» **PROBLEM DETAILS**:
Your answer should be only the lines below from the one with "let places := (List.range" to the one with "scrambled codeword. -/", repeated exactly, ends included.

» **Stored data**:
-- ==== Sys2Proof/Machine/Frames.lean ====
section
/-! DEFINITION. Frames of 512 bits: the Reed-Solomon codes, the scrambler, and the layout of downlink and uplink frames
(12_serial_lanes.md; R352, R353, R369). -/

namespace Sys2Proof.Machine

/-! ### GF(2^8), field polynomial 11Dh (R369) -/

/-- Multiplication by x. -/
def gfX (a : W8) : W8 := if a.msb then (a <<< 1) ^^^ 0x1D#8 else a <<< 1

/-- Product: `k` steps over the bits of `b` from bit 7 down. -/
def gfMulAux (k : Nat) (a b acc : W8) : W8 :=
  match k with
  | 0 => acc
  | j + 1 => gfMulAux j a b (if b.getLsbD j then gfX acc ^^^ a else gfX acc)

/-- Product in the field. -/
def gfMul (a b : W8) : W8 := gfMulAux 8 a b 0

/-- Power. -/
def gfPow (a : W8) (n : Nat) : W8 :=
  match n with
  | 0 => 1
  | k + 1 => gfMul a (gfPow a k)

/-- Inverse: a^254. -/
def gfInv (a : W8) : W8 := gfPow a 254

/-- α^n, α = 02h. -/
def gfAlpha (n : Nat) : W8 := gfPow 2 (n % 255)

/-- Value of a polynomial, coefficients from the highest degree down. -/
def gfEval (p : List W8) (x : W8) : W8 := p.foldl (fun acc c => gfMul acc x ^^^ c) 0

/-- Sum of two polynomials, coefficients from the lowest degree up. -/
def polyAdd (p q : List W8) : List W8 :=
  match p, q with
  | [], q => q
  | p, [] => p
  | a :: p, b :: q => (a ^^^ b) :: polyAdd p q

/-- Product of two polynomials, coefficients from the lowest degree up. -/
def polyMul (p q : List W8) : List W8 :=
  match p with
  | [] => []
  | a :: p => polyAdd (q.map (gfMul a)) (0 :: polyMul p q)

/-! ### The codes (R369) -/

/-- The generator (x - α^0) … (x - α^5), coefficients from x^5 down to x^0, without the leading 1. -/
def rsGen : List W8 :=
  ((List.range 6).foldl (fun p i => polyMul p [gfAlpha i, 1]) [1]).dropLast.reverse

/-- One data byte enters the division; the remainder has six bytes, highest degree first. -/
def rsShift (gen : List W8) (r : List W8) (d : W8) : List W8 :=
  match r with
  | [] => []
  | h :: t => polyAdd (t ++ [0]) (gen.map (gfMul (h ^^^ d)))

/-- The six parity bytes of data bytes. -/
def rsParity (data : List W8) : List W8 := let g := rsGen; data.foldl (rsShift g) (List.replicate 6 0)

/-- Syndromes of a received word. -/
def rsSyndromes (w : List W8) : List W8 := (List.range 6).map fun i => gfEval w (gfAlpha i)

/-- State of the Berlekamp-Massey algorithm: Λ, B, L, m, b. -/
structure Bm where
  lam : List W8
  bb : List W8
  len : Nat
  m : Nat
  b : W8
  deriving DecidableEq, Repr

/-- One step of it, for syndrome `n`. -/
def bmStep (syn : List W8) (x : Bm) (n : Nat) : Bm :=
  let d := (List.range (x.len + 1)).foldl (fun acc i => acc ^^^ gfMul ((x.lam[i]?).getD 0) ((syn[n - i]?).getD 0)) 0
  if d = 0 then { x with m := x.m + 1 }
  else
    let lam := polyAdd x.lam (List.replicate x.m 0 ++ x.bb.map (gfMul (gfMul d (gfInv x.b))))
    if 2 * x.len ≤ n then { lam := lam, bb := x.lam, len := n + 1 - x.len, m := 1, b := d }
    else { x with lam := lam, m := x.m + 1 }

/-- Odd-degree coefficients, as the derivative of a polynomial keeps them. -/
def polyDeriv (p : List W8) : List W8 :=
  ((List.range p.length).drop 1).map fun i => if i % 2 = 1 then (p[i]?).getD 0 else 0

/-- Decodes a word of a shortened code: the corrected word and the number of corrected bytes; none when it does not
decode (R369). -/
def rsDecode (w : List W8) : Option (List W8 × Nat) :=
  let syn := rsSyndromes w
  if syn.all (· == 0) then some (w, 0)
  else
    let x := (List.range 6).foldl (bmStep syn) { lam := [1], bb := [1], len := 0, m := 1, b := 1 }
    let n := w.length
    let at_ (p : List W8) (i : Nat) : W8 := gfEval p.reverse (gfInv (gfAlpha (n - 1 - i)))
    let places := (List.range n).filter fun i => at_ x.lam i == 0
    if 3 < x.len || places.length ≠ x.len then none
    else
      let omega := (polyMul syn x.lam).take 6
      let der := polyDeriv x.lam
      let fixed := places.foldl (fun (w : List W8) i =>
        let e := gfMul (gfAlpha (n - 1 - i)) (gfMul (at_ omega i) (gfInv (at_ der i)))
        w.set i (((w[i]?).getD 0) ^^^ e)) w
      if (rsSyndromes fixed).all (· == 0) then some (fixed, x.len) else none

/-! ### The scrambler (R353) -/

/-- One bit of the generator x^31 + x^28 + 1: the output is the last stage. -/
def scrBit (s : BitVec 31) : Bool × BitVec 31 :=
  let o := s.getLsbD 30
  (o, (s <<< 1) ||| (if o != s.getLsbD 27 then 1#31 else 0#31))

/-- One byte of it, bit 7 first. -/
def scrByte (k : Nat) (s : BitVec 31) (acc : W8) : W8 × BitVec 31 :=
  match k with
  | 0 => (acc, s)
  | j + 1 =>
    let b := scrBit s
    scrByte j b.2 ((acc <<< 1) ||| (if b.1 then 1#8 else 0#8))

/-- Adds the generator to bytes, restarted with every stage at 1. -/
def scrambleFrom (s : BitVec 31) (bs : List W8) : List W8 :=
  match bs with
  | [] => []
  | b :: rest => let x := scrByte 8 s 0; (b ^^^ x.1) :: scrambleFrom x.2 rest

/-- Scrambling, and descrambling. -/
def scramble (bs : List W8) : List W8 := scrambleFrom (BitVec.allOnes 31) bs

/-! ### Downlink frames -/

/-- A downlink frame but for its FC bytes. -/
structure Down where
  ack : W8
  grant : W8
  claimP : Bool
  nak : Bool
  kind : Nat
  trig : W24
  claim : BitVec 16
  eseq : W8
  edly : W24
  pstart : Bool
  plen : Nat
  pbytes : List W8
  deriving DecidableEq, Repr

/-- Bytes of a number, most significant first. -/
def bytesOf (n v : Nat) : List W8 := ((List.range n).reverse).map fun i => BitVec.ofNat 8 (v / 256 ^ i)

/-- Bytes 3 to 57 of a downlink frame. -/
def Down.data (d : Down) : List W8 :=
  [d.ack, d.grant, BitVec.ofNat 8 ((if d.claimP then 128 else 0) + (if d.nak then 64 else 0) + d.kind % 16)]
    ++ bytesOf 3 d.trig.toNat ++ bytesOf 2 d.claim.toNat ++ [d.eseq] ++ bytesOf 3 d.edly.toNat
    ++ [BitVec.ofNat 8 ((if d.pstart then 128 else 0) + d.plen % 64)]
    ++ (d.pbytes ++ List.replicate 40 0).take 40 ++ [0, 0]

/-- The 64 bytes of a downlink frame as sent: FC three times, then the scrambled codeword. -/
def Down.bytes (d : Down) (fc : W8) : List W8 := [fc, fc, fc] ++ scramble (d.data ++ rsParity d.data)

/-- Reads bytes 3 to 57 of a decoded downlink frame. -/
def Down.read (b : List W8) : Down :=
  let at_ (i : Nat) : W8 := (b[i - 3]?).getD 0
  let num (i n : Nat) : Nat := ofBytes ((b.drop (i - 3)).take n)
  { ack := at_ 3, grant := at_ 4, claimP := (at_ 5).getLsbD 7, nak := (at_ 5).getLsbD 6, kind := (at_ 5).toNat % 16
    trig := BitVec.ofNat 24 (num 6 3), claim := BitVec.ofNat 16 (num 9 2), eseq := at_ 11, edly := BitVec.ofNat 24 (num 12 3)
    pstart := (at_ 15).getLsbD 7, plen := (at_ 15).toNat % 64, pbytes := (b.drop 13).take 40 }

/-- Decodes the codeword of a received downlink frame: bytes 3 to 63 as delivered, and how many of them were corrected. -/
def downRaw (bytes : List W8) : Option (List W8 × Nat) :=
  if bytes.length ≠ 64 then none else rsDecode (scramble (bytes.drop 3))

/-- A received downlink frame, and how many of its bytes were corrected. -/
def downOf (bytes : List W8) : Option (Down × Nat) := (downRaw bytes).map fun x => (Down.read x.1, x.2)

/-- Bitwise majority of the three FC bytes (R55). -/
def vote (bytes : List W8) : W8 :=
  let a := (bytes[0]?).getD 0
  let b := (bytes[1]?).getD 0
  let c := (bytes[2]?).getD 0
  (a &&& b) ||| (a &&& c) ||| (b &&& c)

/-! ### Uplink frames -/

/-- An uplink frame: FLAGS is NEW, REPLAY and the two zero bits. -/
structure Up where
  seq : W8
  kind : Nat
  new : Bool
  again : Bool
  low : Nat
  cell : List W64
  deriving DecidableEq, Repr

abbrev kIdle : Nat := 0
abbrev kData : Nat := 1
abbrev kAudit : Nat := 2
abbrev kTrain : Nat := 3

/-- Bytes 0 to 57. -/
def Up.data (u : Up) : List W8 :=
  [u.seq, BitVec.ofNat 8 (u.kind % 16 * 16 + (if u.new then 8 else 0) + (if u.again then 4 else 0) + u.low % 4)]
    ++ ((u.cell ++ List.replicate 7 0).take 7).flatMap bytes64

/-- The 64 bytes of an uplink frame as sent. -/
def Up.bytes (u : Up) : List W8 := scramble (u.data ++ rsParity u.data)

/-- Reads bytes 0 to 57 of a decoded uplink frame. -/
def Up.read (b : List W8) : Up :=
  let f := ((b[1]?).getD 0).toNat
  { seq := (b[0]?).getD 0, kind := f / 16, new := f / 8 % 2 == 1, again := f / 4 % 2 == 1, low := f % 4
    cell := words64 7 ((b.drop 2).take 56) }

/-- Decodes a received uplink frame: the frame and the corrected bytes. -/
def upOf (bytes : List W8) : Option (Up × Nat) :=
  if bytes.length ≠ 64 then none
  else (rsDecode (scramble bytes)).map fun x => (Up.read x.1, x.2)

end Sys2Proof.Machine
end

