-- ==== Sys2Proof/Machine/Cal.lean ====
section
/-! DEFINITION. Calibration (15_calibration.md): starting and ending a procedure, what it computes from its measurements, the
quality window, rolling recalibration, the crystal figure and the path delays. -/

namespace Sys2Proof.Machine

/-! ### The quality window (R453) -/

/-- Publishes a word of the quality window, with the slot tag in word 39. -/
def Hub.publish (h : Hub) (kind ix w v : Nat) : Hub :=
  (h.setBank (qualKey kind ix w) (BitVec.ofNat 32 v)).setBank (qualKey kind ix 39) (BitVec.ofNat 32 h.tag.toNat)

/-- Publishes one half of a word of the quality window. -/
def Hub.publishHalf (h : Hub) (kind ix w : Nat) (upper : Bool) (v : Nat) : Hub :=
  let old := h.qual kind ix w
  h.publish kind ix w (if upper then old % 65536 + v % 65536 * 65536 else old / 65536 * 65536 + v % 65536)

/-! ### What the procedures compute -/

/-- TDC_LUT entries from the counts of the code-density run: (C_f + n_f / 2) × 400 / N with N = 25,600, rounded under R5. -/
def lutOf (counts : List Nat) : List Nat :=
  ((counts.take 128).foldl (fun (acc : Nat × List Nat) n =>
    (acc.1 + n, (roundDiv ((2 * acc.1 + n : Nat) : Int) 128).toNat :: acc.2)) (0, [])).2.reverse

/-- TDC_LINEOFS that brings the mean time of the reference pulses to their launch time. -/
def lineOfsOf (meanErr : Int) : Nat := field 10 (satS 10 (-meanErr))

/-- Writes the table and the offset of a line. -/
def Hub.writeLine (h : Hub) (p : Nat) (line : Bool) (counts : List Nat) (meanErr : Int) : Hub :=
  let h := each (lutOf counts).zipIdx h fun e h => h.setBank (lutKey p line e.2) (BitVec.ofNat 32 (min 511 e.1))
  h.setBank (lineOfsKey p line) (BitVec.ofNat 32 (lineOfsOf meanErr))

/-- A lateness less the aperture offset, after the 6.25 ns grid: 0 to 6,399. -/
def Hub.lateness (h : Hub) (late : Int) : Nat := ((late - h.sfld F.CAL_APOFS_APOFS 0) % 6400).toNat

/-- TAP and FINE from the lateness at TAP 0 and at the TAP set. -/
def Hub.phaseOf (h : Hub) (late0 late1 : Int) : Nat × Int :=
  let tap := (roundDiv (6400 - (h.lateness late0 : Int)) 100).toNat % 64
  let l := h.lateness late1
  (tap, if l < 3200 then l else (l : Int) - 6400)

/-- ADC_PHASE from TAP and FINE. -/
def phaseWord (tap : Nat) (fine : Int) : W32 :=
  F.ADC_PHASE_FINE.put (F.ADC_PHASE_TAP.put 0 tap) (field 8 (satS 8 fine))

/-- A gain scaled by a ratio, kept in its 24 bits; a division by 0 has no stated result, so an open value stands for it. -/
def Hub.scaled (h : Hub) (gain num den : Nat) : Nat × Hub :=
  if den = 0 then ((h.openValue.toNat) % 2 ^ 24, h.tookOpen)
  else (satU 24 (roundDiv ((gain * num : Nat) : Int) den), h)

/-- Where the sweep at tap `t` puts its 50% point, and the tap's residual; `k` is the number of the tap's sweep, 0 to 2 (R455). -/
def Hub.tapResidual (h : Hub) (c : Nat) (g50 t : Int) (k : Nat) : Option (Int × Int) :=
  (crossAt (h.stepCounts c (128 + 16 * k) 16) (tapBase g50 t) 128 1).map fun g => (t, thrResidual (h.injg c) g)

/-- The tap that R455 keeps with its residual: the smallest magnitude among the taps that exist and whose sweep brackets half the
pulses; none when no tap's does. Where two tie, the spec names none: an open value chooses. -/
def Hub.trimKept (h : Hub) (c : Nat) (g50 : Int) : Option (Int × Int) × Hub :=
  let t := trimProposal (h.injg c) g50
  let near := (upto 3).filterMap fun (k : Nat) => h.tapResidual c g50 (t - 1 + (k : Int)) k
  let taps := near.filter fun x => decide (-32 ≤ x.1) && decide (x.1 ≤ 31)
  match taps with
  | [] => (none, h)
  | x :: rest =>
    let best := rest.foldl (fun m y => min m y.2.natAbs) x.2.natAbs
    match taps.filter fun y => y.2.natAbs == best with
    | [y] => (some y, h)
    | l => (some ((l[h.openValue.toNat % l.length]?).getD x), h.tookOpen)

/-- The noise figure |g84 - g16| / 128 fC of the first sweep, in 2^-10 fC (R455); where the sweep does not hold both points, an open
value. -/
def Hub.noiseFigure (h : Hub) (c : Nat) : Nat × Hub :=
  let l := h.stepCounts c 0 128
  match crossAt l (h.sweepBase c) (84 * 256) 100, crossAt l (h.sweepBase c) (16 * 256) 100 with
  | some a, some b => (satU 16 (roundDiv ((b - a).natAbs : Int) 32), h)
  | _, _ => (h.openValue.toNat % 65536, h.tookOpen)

» **THE ANSWER**:
    let places := (List.range n).filter fun i => at_ x.lam i == 0
    if 3 < x.len || places.length ≠ x.len then none
    else
      let omega := (polyMul syn x.lam).take 6
      let der := polyDeriv x.lam
      let fixed := places.foldl (fun (w : List W8) i =>
        let e := gfMul (gfAlpha (n - 1 - i)) (gfMul (at_ omega i) (gfInv (at_ der i)))
        w.set i (((w[i]?).getD 0) ^^^ e)) w
      if (rsSyndromes fixed).all (· == 0) then some (fixed, x.len) else none

/-! ### The scrambler (R353) -/

/-- One bit of the generator x^31 + x^28 + 1: the output is the last stage. -/
def scrBit (s : BitVec 31) : Bool × BitVec 31 :=
  let o := s.getLsbD 30
  (o, (s <<< 1) ||| (if o != s.getLsbD 27 then 1#31 else 0#31))

/-- One byte of it, bit 7 first. -/
def scrByte (k : Nat) (s : BitVec 31) (acc : W8) : W8 × BitVec 31 :=
  match k with
  | 0 => (acc, s)
  | j + 1 =>
    let b := scrBit s
    scrByte j b.2 ((acc <<< 1) ||| (if b.1 then 1#8 else 0#8))

/-- Adds the generator to bytes, restarted with every stage at 1. -/
def scrambleFrom (s : BitVec 31) (bs : List W8) : List W8 :=
  match bs with
  | [] => []
  | b :: rest => let x := scrByte 8 s 0; (b ^^^ x.1) :: scrambleFrom x.2 rest

/-- Scrambling, and descrambling. -/
def scramble (bs : List W8) : List W8 := scrambleFrom (BitVec.allOnes 31) bs

/-! ### Downlink frames -/

/-- A downlink frame but for its FC bytes. -/
structure Down where
  ack : W8
  grant : W8
  claimP : Bool
  nak : Bool
  kind : Nat
  trig : W24
  claim : BitVec 16
  eseq : W8
  edly : W24
  pstart : Bool
  plen : Nat
  pbytes : List W8
  deriving DecidableEq, Repr

/-- Bytes of a number, most significant first. -/
def bytesOf (n v : Nat) : List W8 := ((List.range n).reverse).map fun i => BitVec.ofNat 8 (v / 256 ^ i)

/-- Bytes 3 to 57 of a downlink frame. -/
def Down.data (d : Down) : List W8 :=
  [d.ack, d.grant, BitVec.ofNat 8 ((if d.claimP then 128 else 0) + (if d.nak then 64 else 0) + d.kind % 16)]
    ++ bytesOf 3 d.trig.toNat ++ bytesOf 2 d.claim.toNat ++ [d.eseq] ++ bytesOf 3 d.edly.toNat
    ++ [BitVec.ofNat 8 ((if d.pstart then 128 else 0) + d.plen % 64)]
    ++ (d.pbytes ++ List.replicate 40 0).take 40 ++ [0, 0]

/-- The 64 bytes of a downlink frame as sent: FC three times, then the scrambled codeword. -/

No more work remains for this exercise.